“They should ask me. I’m a complete cripple,” said my husband, heaving himself from his chair with great determination to reach the whisky. Britain’s Department for Transport is asking disabled people whether the term invalid carriage in legislation should be changed and what term they might prefer was used instead. “Language has moved on and changed,” the UK government says, since 1970, when the legislation was first drafted.
One problem is having to keep changing terminology. No one, even my husband, should be called a cripple. No one should be called handicapped. Now it has been decreed that no one should be called disabled, but rather a person with a disability.

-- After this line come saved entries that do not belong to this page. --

/-- Every memory of the state is in canonical form: HBM and host memory, each wave's scratchpad, slots and tiles, the pages
in the capacity tier, and the recorded image. -/
def State.memOk (s : State) : Prop :=
  s.mem.wf = true ∧ (∀ w ∈ s.waves, w.memOk) ∧ (∀ p ∈ s.tier, p.mem.wf = true) ∧ ∀ i ∈ s.image, i.1.wf = true

/-! ## Executing -/

/-- The thread that is to execute is `c`, its guard passes, nothing that it waits for is pending, and no condition of R78 steps 3
and 4 holds: the instruction goes on to its own effect (R57, R60, R78). -/
structure Executes (s : State) (c : Ctx) (f : Form) : Prop where
  ctx : s.ctx s.cur = some c
  completing : c.t.completing = false
  guardReady : (f.g ≠ .always && c.t.pendingPush) = false
  passes : c.t.passes f.g = true
  free : interlocked c.t f = false
  trap : operandTrap c f = none

/-! ## Frames -/

/-- Nothing but the thread `s.cur` and the free-value counter has changed: the other threads, every wave, group, launch, die,
engine operation and region, and every byte of every memory are as before. -/
structure OnlyThread (s t : State) : Prop where
  state : t = { s with threads := t.threads, free := t.free }
  others : ∀ id, id ≠ s.cur → t.thread? id = s.thread? id
  bytes : ∀ a, t.mem.get a = s.mem.get a

/-- A thread keeps everything but its registers, its results in flight and its place in issue: predicates, special registers,
trap registers, mode, pending bit, pending loads, accepted stores, what it keeps for a hard stop, and its part in happens-before. -/
structure SameControl (u v : Thread) : Prop where
  id : v.id = u.id
  preds : v.preds = u.preds
  fflags : v.fflags = u.fflags
  fcr : v.fcr = u.fcr
  ctl : v.ctl = u.ctl
  fport : v.fport = u.fport
  slim : v.slim = u.slim
  clkh : v.clkh = u.clkh
  h : v.h = u.h
  mode : v.mode = u.mode
  pending : v.pending = u.pending
  status : v.status = u.status
  loads : v.loads = u.loads
  stores : v.stores = u.stores
  unposted : v.unposted = u.unposted
  owed : v.owed = u.owed
  modeHigh : v.modeHigh = u.modeHigh
  spare : v.spare = u.spare
  sight : v.sight = u.sight
  released : v.released = u.released
  heard : v.heard = u.heard

/-- All registers but some are as before: the latest value, the value in the banks, the poison mark. -/
def SameRegs (u v : Thread) (but : List Reg) : Prop :=
  ∀ r, r ∉ but → v.latest r = u.latest r ∧ v.bank r = u.bank r ∧ v.mark? r = u.mark? r

/-- Register d has received x: it is the latest value, free of poison; it is in the banks unless it is transient, and then the
banks are as before (R61, R63, R193). -/
structure Wrote (u v : Thread) (d : Reg) (x : Word) (tr : Bool) : Prop where
  latest : v.latest d = x
  bank : v.bank d = if tr then u.bank d else x
  clean : v.mark? d = none

/-- One instruction of c's thread, of some length and stall count, has taken `s` to `t` and changed nothing but the thread
itself, which is `v` after it: at the following instruction, able to issue again after the stall count (R27, R56, R58). -/
structure Advanced (s t : State) (c : Ctx) (len stall : Nat) (v : Thread) : Prop where
  only : OnlyThread s t
  found : t.thread? s.cur = some v
  pc : v.pc = c.t.pc + BitVec.ofNat 32 len
  ready : v.readyAt = s.now + 1 + stall

/-- A later read of d is in time exactly when its distance reaches the class latency (R58): the instruction has put 1 + stall
between itself and the next. -/
def Opens (v : Thread) (d : Reg) (latency stall : Nat) : Prop := v.late d = decide (1 + stall < latency)

/-- The instruction answers a next state in which register d has received x with a latency class, and nothing else of the
machine and of the thread has changed. -/
def WritesOne (i : Instr) (s : State) (c : Ctx) (len stall latency : Nat) (d : Reg) (x : Word) (tr : Bool) : Prop :=
  ∃ t v, exec i s = .next t ∧ Advanced s t c len stall v ∧ SameControl c.t v ∧ SameRegs c.t v [d] ∧
    Wrote c.t v d x tr ∧ Opens v d latency stall

/-- The same for a pair (R56). -/
def WritesPair (i : Instr) (s : State) (c : Ctx) (stall latency : Nat) (d : Reg) (x : DWord) (tr : Bool) : Prop :=
  ∃ t v, exec i s = .next t ∧ Advanced s t c 4 stall v ∧ SameControl c.t v ∧ SameRegs c.t v d.pair ∧
    Wrote c.t v d (Word.lo x) tr ∧ Wrote c.t v (d.succ 1) (Word.hi x) tr ∧ Opens v d latency stall ∧
    Opens v (d.succ 1) latency stall

/-- A fixed-latency result with floating-point flags: they are added to %fflags unless the instruction is quiet (R65, R94). -/
def WritesFlagged (i : Instr) (s : State) (c : Ctx) (len stall latency : Nat) (d : Reg) (x : Word) (tr quiet : Bool)
    (fl : FpFlags) : Prop :=
  ∃ t v, exec i s = .next t ∧ Advanced s t c len stall v ∧ SameControl c.t { v with fflags := c.t.fflags } ∧
    v.fflags = (if quiet then c.t.fflags else c.t.fflags ||| fl.setWidth 32) ∧ SameRegs c.t v [d] ∧ Wrote c.t v d x tr ∧
    Opens v d latency stall

/-- The same for a pair. -/
def WritesPairFlagged (i : Instr) (s : State) (c : Ctx) (stall latency : Nat) (d : Reg) (x : DWord) (tr quiet : Bool)
    (fl : FpFlags) : Prop :=
  ∃ t v, exec i s = .next t ∧ Advanced s t c 4 stall v ∧ SameControl c.t { v with fflags := c.t.fflags } ∧
    v.fflags = (if quiet then c.t.fflags else c.t.fflags ||| fl.setWidth 32) ∧ SameRegs c.t v d.pair ∧
    Wrote c.t v d (Word.lo x) tr ∧ Wrote c.t v (d.succ 1) (Word.hi x) tr ∧ Opens v d latency stall ∧
    Opens v (d.succ 1) latency stall

/-- A scoreboarded result: as above, in the banks at once, readable by the next instruction (R60). That this holds over an earlier
fixed-latency write of the register that is still open is the model's choice (log 65). -/
def WritesBoard (i : Instr) (s : State) (c : Ctx) (stall : Nat) (d : Reg) (x : Word) : Prop :=
  ∃ t v, exec i s = .next t ∧ Advanced s t c 4 stall v ∧ SameControl c.t v ∧ SameRegs c.t v [d] ∧
    Wrote c.t v d x false ∧ v.late d = false

/-- The instruction answers a next state in which the predicate stack is ps, and nothing else of the machine and of the thread
has changed (R67). -/
def SetsPreds (i : Instr) (s : State) (c : Ctx) (len stall : Nat) (ps : BitVec 8) : Prop :=
  ∃ t v, exec i s = .next t ∧ Advanced s t c len stall v ∧ v.preds = ps ∧ SameControl c.t { v with preds := c.t.preds } ∧
    SameRegs c.t v []

/-- The instruction answers a next state at a PC of its own; of the thread only the registers of a list have changed. -/
def Jumps (i : Instr) (s : State) (c : Ctx) (stall : Nat) (pc : Word) (v : Thread) (but : List Reg) : Prop :=
  ∃ t, exec i s = .next t ∧ OnlyThread s t ∧ t.thread? s.cur = some v ∧ v.pc = pc ∧ v.readyAt = s.now + 1 + stall ∧
    SameControl c.t v ∧ SameRegs c.t v but

/-- The instruction answers a next state in which nothing but the place of the thread has changed: it has gone past the
instruction. -/
def GoesOn (i : Instr) (s : State) (c : Ctx) (stall : Nat) : Prop :=
  ∃ t v, exec i s = .next t ∧ Advanced s t c 4 stall v ∧ SameControl c.t v ∧ SameRegs c.t v []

These changes are paralleled in the languages across Europe. The Paris Métro used to have seats reserved for mutilés de guerre. The term was replaced by personnes handicapées. Now these are said to be en situation de handicap. But in Paris it is impossible to overlook the 350ft high dome of Les Invalides, where Napoleon and other heroes are buried. It was founded by Louis XIV in 1670 for old soldiers – invalides.
Invalid had then been in use in England for about 40 years. Both meanings – “not valid” and “disabled” – derived from the Latin invalidus, “not strong,” and both senses were at first pronounced in the same way, with the stress on the second syllable. It was the practice in the British Army to employ invalids in garrison duties.
So invalid was a respectful word in the military context. Just as Hackney carriages – London’s famous black cabs – found their way into Acts of Parliament in Britain and stayed, so invalid carriages featured in the Use of Invalid Carriages on Highways Regulations 1970, superseded in 1988, even when people use for them the unlovely name of mobility scooters.